One of the actions also broke out the municipal Human Resources Department from under the first selectman’s budget and making it an independent entity, while another moved funds formerly used to pay a private security firm through the Fairfield Hills management company to Newtown Police Department, which took over managing campus security July 1.

Yet another action took a host of local and regional human service and nonprofit agencies receiving taxpayer support that were formerly represented in the budget as independent departments, and combined those disbursements in to a single budget department.

The actions that were taken by the selectmen are as follows:

*Create an independent budget line for a Human Resources Department, transferring $57,500 from the first selectman’s budget line.

*Move an additional $23,000 from pension and supplies budgets to the HR department because that department authorizes certain pension payments, and another $18,000 to cover required employee physicals.

*Transfer $85,037 from the Contractual Services account to the Police Department budget to cover the cost of contract security personnel for Fairfield Hills.

*Combine numerous service agency disbursements into a single department called “Outside Agencies,” totaling $117,453.

*Break out funding to cover medical and life insurance costs including Newtown Youth & Family Services and The Children’s Adventure Center, a preschool, both of which are part of the outside agencies department.

*Move $30,000 from a single account into various department budgets to cover long-term disability costs.

*A similar transfer of $45,000 to cover life insurance benefits of various departments.

*Transfer another $817,005 to various departments for annual Social Security expenditures.

*Shift a total of $845,389 to various departments to pay all additional pension disbursements, including $815,615 to the Town and Police Department and $29,774 to various other department budgets.

*Move $2,806,855 to various departments to cover the cost of major medical coverage.

The actions will eliminate the Pension, Employee Benefits, and FICA Departments, effective immediately.

Finance Director Robert Tait explained that the actions will better illustrate the true total costs of operating each municipal department.
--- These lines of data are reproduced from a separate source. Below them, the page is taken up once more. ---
-- ==== Sys2Proof/Machine/PowerCommands.lean ====
section
/-! DEFINITION. The events of the power states, the outside lines, the cold start and the serial ROM (R134, R168 to R181). -/

namespace Sys2Proof.Machine

/-! ## Line events -/

/-- RING rises. -/
def ringRises (s : State) : State :=
  if s.lines.ring then s
  else wakeRise 0 1 (fun r => { r with ring := true }) { s with lines := { s.lines with ring := true } }

/-- KEY rises. -/
def keyRises (s : State) : State :=
  if s.lines.key then s
  else wakeRise 1 2 (fun r => { r with key := true }) { s with lines := { s.lines with key := true } }

/-- Does the part see a rise of DOCP: its core running past the boot state RESET, or woken by it (R134, R173)? -/
def coreRuns (s : State) : Bool :=
  s.boot.state ≠ .reset && s.power.state ≠ .standby && !(s.power.state = .sleep && s.power.returning.isNone)

/-- DOC_IN where no SCAN job exists (R134). -/
def docIn (s : State) : State :=
  if coreRuns s && s.scanJob.isNone then raise evDocIn 0 0 0 s else s

/-- DOCP rises. -/
def docpRises (s : State) : State :=
  if s.lines.docp then s
  else docIn (wakeRise 2 3 (fun r => { r with docp := true }) { s with lines := { s.lines with docp := true } })

/-- The wake timer expires (R171, R173, R174). -/
def wakeTimerExpires (s : State) : State :=
  if s.power.wakeTimer.isSome then wakeEvent 4 (mapPower (fun p => { p with wakeTimer := none }) s) else s

/-- The idle timer expires: DOZE, with all three lines in the mask and no wake timer (R170). -/
def idleExpires (s : State) : State :=
  if s.power.idleTimer.isSome then (if idleConds s then enterDoze 7 0 s else setIdle none s) else s

/-- COVER falls (R112, R113). -/
def coverFalls (s : State) : State :=
  if s.lines.cover then coverOpened { s with lines := { s.lines with cover := false } } else s

/-- PFAIL rises (R176). -/
def pfailLineRises (s : State) : State :=
  if s.lines.pfail then s else pfailRises { s with lines := { s.lines with pfail := true } }

/-- PFAIL falls: a cold start from the hold (R176, R177). -/
def pfailLineFalls (s : State) : State :=
  if s.lines.pfail then
    let s := { s with lines := { s.lines with pfail := false } }
    if s.power.pfail = .hold then coldStart s else s
  else s

/-! ## Reset and power -/

/-- The levels of the lines as power returns; PFAIL and RESET have rows of their own. -/
def powerLevels (lv : Levels) (l : Lines) : Lines :=
  { l with docp := lv.docp, doce := lv.doce, papr := lv.papr, cover := lv.cover, ring := lv.ring, key := lv.key,
           bootsrc := lv.bootsrc }

/-- Power returns (R74, R177): a cold start, its refresh cycle being made, with no source kept; the DRAM as it stood, or as its own supply left it. -/
def powerReturns (lv : Levels) (dram : Option PowerUpDram) (s : State) : State :=
  { State.reset with
    lines := powerLevels lv s.lines, pending := s.pending,
    dram := match dram with
      | none => s.dram
      | some d => s.dram.powerUp d }

/-- RESET is asserted (R177); in STANDBY it is a wake that keeps no source (R174). -/
def resetAsserted (s : State) : State := coldStart { s with lines := { s.lines with reset := true } }

/-- The boot state RESET ends, unless the PFAIL hold is in force: a hold begun in RESET leaves the cover unread until the cold
start that ends it (DESIGN CHOICE: log entry 15). -/
def resetEnds (s : State) : State := if s.power.pfail = .inactive then leaveReset s else s

/-- RESET is released (R177). -/
def resetReleased (s : State) : State :=
  if s.lines.reset then resetEnds { s with lines := { s.lines with reset := false } } else s

/-- The 1 ms of the boot state RESET is over (R177). -/
def resetStateEnds (s : State) : State := if s.boot.state = .reset ∧ !s.lines.reset then resetEnds s else s

/-! ## The commands -/

/-- SLEEP_ENTRY (R172, R174). -/
def execSleepEntry (lv : Levels) (s : State) : Host.Outcome State Fault Refusal :=
  .next (settle (entryGoesOn (sense lv s)))

/-- IDLE_TIMER_EXPIRY (R170). -/
def execIdleTimerExpiry (s : State) : Host.Outcome State Fault Refusal := .next (idleExpires s)

/-- WAKE_TIMER_EXPIRY (R171, R173, R174). -/
def execWakeTimerExpiry (s : State) : Host.Outcome State Fault Refusal := .next (arbitrate (wakeTimerExpires s))

/-- RING_RISE (R171 to R174). -/
def execRingRise (s : State) : Host.Outcome State Fault Refusal := .next (arbitrate (ringRises s))

/-- KEY_RISE (R171 to R174). -/
def execKeyRise (s : State) : Host.Outcome State Fault Refusal := .next (arbitrate (keyRises s))

/-- DOCP_RISE (R134, R171 to R174). -/
def execDocpRise (s : State) : Host.Outcome State Fault Refusal := .next (arbitrate (docpRises s))

/-- RUN_REACHED (R171, R173). -/
def execRunReached (lv : Levels) (s : State) : Host.Outcome State Fault Refusal :=
  .next (if s.power.returning.isSome then settle (dispatchHeld (runReached (sense lv s))) else sense lv s)

/-- COVER_OPEN (R112, R113). -/
def execCoverOpen (s : State) : Host.Outcome State Fault Refusal := .next (settle (coverFalls s))

/-- PFAIL_RISE (R176). -/
def execPfailRise (s : State) : Host.Outcome State Fault Refusal := .next (settle (pfailLineRises s))

/-- PFAIL_FALL (R176, R177). -/
def execPfailFall (s : State) : Host.Outcome State Fault Refusal := .next (pfailLineFalls s)

/-- POWER_ON (R74, R177). -/
def execPowerOn (lv : Levels) (dram : Option PowerUpDram) (s : State) : Host.Outcome State Fault Refusal :=
  .next (powerReturns lv dram s)

/-- RESET_ASSERT (R174, R177). -/
def execResetAssert (s : State) : Host.Outcome State Fault Refusal := .next (resetAsserted s)

/-- RESET_RELEASE (R177). -/
def execResetRelease (lv : Levels) (s : State) : Host.Outcome State Fault Refusal :=
  .next (settle (resetReleased (sense lv s)))

/-- RESET_STATE_END (R177, R178). -/
def execResetStateEnd (lv : Levels) (s : State) : Host.Outcome State Fault Refusal :=
  .next (settle (resetStateEnds (sense lv s)))

/-- ROM_RECORD (R18, R180). -/
def execRomRecord (kind sub : Byte) (len : BitVec 16) (payload : List Byte) (s : State) :
    Host.Outcome State Fault Refusal :=
  .next (if s.boot.state = .romload ∧ s.power.pfail = .inactive then settle (romRecord kind sub len.toNat payload s)
    else s)

end Sys2Proof.Machine
end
During the next budget process, Mr Tait said the amounts referenced will be illustrated in total as they appear in the current budget document, and then shown as they have migrated to various department lines.

Mr Tait will also include a medical benefits summary further detailing the destinations of all the specific dollar amounts transferred to the various affected departments.

Selectman Will Rodgers commented that if the new procedures help taxpayers and officials understand the overall costs of departments, “it’s a good thing.”

“We just have to do a good job explaining that this does not mean humongous increases to each department,” Mr Rodgers added.

Mrs Llodra concurred, saying, “We will have to be even more clear about how the money presents itself across the landscape of the budget.”

Mr Tait said it will be easy to see as currently funded departments are reduced — some down to zero — in side-by-side columns in next year’s budget documents.

“The net budget change is zero,” Mr Tait said.

The finance director said the Board of Education is still reporting employee benefits in total, versus breaking them out as the town budget now illustrates.